Copy out each line below exactly as written.

Data for the task below:

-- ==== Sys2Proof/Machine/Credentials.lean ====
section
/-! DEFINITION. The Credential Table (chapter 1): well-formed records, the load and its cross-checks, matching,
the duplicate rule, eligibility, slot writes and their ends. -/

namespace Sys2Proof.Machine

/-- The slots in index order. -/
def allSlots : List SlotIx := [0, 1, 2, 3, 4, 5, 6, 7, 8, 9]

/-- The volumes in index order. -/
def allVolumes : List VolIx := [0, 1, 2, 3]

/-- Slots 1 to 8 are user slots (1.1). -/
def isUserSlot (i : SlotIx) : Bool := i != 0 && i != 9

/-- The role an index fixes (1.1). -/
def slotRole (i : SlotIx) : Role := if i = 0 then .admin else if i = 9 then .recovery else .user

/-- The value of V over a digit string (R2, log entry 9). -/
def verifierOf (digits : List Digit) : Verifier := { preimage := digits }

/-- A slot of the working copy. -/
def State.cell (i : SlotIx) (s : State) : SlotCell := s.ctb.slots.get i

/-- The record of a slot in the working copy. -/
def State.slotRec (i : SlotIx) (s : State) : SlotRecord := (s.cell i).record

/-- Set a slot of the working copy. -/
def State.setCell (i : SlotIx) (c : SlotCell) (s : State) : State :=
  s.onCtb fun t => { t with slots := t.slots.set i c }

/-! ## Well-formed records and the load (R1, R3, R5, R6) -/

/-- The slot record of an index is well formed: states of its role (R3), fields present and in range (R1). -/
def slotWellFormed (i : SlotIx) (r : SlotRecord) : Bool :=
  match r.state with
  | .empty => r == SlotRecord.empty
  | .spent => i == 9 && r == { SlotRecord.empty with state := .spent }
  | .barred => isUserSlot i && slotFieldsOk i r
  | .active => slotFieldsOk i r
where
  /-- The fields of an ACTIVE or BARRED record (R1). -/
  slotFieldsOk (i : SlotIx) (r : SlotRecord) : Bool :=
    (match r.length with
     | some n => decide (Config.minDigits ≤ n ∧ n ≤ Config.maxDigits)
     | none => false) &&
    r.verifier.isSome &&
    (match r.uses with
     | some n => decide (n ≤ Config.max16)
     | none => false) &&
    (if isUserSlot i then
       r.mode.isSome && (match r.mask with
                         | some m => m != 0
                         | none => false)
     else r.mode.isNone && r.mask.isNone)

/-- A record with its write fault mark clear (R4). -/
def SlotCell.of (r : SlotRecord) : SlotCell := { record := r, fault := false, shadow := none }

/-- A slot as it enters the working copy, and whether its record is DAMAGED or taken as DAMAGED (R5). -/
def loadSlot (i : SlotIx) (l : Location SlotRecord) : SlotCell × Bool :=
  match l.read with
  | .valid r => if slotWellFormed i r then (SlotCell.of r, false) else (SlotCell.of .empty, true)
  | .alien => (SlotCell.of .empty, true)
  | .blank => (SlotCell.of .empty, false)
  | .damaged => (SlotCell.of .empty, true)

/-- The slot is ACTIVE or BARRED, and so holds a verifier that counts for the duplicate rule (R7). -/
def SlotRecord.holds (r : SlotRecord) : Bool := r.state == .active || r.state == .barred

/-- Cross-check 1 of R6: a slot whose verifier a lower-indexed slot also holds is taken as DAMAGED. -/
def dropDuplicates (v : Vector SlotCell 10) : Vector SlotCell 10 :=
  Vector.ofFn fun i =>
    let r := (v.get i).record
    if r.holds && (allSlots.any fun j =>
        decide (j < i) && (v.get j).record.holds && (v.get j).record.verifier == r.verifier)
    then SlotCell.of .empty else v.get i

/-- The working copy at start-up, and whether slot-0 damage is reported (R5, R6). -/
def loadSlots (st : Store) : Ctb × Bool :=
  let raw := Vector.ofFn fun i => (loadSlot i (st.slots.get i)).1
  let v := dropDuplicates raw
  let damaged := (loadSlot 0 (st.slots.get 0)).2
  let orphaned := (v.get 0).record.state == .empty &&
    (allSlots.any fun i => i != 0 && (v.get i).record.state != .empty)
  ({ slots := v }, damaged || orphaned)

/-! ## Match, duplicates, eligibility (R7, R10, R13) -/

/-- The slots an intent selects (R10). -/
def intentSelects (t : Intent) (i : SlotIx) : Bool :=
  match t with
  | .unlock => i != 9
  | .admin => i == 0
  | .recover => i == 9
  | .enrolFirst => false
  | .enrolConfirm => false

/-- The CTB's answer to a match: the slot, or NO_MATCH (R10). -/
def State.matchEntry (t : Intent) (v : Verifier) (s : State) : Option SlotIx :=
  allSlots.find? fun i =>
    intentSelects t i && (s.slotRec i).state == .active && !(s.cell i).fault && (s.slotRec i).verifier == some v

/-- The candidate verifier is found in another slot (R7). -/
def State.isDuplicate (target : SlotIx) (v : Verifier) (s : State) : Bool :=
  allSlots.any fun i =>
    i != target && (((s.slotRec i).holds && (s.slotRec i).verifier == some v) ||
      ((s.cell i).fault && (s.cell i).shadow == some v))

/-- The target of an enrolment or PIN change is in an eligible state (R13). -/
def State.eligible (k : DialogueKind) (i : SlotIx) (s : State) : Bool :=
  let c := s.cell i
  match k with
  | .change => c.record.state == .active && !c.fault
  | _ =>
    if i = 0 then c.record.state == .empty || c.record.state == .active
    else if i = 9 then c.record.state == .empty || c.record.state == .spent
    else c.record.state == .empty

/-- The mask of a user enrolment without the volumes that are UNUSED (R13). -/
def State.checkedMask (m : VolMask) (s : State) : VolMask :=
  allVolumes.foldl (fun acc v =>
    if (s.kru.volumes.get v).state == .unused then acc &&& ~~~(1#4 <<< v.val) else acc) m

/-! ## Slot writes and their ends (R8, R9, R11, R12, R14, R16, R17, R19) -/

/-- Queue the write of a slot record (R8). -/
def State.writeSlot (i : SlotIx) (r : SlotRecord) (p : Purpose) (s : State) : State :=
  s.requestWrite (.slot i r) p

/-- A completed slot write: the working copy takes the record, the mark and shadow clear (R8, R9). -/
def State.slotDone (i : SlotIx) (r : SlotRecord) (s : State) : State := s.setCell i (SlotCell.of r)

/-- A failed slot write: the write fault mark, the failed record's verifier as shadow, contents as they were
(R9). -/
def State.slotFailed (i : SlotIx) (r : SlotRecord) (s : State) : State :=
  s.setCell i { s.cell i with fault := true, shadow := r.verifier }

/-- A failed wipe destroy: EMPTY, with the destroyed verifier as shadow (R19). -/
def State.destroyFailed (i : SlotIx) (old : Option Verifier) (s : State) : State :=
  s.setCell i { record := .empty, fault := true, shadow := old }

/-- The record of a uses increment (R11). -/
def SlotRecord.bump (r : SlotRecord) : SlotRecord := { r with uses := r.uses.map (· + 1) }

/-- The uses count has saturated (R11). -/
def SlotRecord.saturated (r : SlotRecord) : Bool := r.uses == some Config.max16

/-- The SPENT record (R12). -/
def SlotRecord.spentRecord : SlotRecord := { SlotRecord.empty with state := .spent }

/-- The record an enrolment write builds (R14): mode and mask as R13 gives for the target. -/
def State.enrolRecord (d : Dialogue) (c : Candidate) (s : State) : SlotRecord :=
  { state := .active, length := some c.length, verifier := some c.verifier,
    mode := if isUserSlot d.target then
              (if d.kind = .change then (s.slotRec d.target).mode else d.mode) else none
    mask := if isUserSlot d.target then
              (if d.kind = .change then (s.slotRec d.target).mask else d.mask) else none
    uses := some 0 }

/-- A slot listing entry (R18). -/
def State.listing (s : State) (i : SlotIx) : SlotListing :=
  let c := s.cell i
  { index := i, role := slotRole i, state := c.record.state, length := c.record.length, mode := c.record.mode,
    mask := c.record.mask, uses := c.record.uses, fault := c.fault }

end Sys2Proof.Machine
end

End of Data for the task.

• [Solution for this task]
-- ==== Sys2Proof/Machine/Credentials.lean ====
section
/-! DEFINITION. The Credential Table (chapter 1): well-formed records, the load and its cross-checks, matching,
the duplicate rule, eligibility, slot writes and their ends. -/

namespace Sys2Proof.Machine

/-- The slots in index order. -/
def allSlots : List SlotIx := [0, 1, 2, 3, 4, 5, 6, 7, 8, 9]

/-- The volumes in index order. -/
def allVolumes : List VolIx := [0, 1, 2, 3]

/-- Slots 1 to 8 are user slots (1.1). -/
def isUserSlot (i : SlotIx) : Bool := i != 0 && i != 9

/-- The role an index fixes (1.1). -/
def slotRole (i : SlotIx) : Role := if i = 0 then .admin else if i = 9 then .recovery else .user

/-- The value of V over a digit string (R2, log entry 9). -/
def verifierOf (digits : List Digit) : Verifier := { preimage := digits }

/-- A slot of the working copy. -/
def State.cell (i : SlotIx) (s : State) : SlotCell := s.ctb.slots.get i

/-- The record of a slot in the working copy. -/
def State.slotRec (i : SlotIx) (s : State) : SlotRecord := (s.cell i).record

/-- Set a slot of the working copy. -/
def State.setCell (i : SlotIx) (c : SlotCell) (s : State) : State :=
  s.onCtb fun t => { t with slots := t.slots.set i c }

/-! ## Well-formed records and the load (R1, R3, R5, R6) -/

/-- The slot record of an index is well formed: states of its role (R3), fields present and in range (R1). -/
def slotWellFormed (i : SlotIx) (r : SlotRecord) : Bool :=
  match r.state with
  | .empty => r == SlotRecord.empty
  | .spent => i == 9 && r == { SlotRecord.empty with state := .spent }
  | .barred => isUserSlot i && slotFieldsOk i r
  | .active => slotFieldsOk i r
where
  /-- The fields of an ACTIVE or BARRED record (R1). -/
  slotFieldsOk (i : SlotIx) (r : SlotRecord) : Bool :=
    (match r.length with
     | some n => decide (Config.minDigits ≤ n ∧ n ≤ Config.maxDigits)
     | none => false) &&
    r.verifier.isSome &&
    (match r.uses with
     | some n => decide (n ≤ Config.max16)
     | none => false) &&
    (if isUserSlot i then
       r.mode.isSome && (match r.mask with
                         | some m => m != 0
                         | none => false)
     else r.mode.isNone && r.mask.isNone)

/-- A record with its write fault mark clear (R4). -/
def SlotCell.of (r : SlotRecord) : SlotCell := { record := r, fault := false, shadow := none }

/-- A slot as it enters the working copy, and whether its record is DAMAGED or taken as DAMAGED (R5). -/
def loadSlot (i : SlotIx) (l : Location SlotRecord) : SlotCell × Bool :=
  match l.read with
  | .valid r => if slotWellFormed i r then (SlotCell.of r, false) else (SlotCell.of .empty, true)
  | .alien => (SlotCell.of .empty, true)
  | .blank => (SlotCell.of .empty, false)
  | .damaged => (SlotCell.of .empty, true)

/-- The slot is ACTIVE or BARRED, and so holds a verifier that counts for the duplicate rule (R7). -/
def SlotRecord.holds (r : SlotRecord) : Bool := r.state == .active || r.state == .barred

/-- Cross-check 1 of R6: a slot whose verifier a lower-indexed slot also holds is taken as DAMAGED. -/
def dropDuplicates (v : Vector SlotCell 10) : Vector SlotCell 10 :=
  Vector.ofFn fun i =>
    let r := (v.get i).record
    if r.holds && (allSlots.any fun j =>
        decide (j < i) && (v.get j).record.holds && (v.get j).record.verifier == r.verifier)
    then SlotCell.of .empty else v.get i

/-- The working copy at start-up, and whether slot-0 damage is reported (R5, R6). -/
def loadSlots (st : Store) : Ctb × Bool :=
  let raw := Vector.ofFn fun i => (loadSlot i (st.slots.get i)).1
  let v := dropDuplicates raw
  let damaged := (loadSlot 0 (st.slots.get 0)).2
  let orphaned := (v.get 0).record.state == .empty &&
    (allSlots.any fun i => i != 0 && (v.get i).record.state != .empty)
  ({ slots := v }, damaged || orphaned)

/-! ## Match, duplicates, eligibility (R7, R10, R13) -/

/-- The slots an intent selects (R10). -/
def intentSelects (t : Intent) (i : SlotIx) : Bool :=
  match t with
  | .unlock => i != 9
  | .admin => i == 0
  | .recover => i == 9
  | .enrolFirst => false
  | .enrolConfirm => false

/-- The CTB's answer to a match: the slot, or NO_MATCH (R10). -/
def State.matchEntry (t : Intent) (v : Verifier) (s : State) : Option SlotIx :=
  allSlots.find? fun i =>
    intentSelects t i && (s.slotRec i).state == .active && !(s.cell i).fault && (s.slotRec i).verifier == some v

/-- The candidate verifier is found in another slot (R7). -/
def State.isDuplicate (target : SlotIx) (v : Verifier) (s : State) : Bool :=
  allSlots.any fun i =>
    i != target && (((s.slotRec i).holds && (s.slotRec i).verifier == some v) ||
      ((s.cell i).fault && (s.cell i).shadow == some v))

/-- The target of an enrolment or PIN change is in an eligible state (R13). -/
def State.eligible (k : DialogueKind) (i : SlotIx) (s : State) : Bool :=
  let c := s.cell i
  match k with
  | .change => c.record.state == .active && !c.fault
  | _ =>
    if i = 0 then c.record.state == .empty || c.record.state == .active
    else if i = 9 then c.record.state == .empty || c.record.state == .spent
    else c.record.state == .empty

/-- The mask of a user enrolment without the volumes that are UNUSED (R13). -/
def State.checkedMask (m : VolMask) (s : State) : VolMask :=
  allVolumes.foldl (fun acc v =>
    if (s.kru.volumes.get v).state == .unused then acc &&& ~~~(1#4 <<< v.val) else acc) m

/-! ## Slot writes and their ends (R8, R9, R11, R12, R14, R16, R17, R19) -/

/-- Queue the write of a slot record (R8). -/
def State.writeSlot (i : SlotIx) (r : SlotRecord) (p : Purpose) (s : State) : State :=
  s.requestWrite (.slot i r) p

/-- A completed slot write: the working copy takes the record, the mark and shadow clear (R8, R9). -/
def State.slotDone (i : SlotIx) (r : SlotRecord) (s : State) : State := s.setCell i (SlotCell.of r)

/-- A failed slot write: the write fault mark, the failed record's verifier as shadow, contents as they were
(R9). -/
def State.slotFailed (i : SlotIx) (r : SlotRecord) (s : State) : State :=
  s.setCell i { s.cell i with fault := true, shadow := r.verifier }

/-- A failed wipe destroy: EMPTY, with the destroyed verifier as shadow (R19). -/
def State.destroyFailed (i : SlotIx) (old : Option Verifier) (s : State) : State :=
  s.setCell i { record := .empty, fault := true, shadow := old }

/-- The record of a uses increment (R11). -/
def SlotRecord.bump (r : SlotRecord) : SlotRecord := { r with uses := r.uses.map (· + 1) }

/-- The uses count has saturated (R11). -/
def SlotRecord.saturated (r : SlotRecord) : Bool := r.uses == some Config.max16

/-- The SPENT record (R12). -/
def SlotRecord.spentRecord : SlotRecord := { SlotRecord.empty with state := .spent }

/-- The record an enrolment write builds (R14): mode and mask as R13 gives for the target. -/
def State.enrolRecord (d : Dialogue) (c : Candidate) (s : State) : SlotRecord :=
  { state := .active, length := some c.length, verifier := some c.verifier,
    mode := if isUserSlot d.target then
              (if d.kind = .change then (s.slotRec d.target).mode else d.mode) else none
    mask := if isUserSlot d.target then
              (if d.kind = .change then (s.slotRec d.target).mask else d.mask) else none
    uses := some 0 }

/-- A slot listing entry (R18). -/
def State.listing (s : State) (i : SlotIx) : SlotListing :=
  let c := s.cell i
  { index := i, role := slotRole i, state := c.record.state, length := c.record.length, mode := c.record.mode,
    mask := c.record.mask, uses := c.record.uses, fault := c.fault }

end Sys2Proof.Machine
end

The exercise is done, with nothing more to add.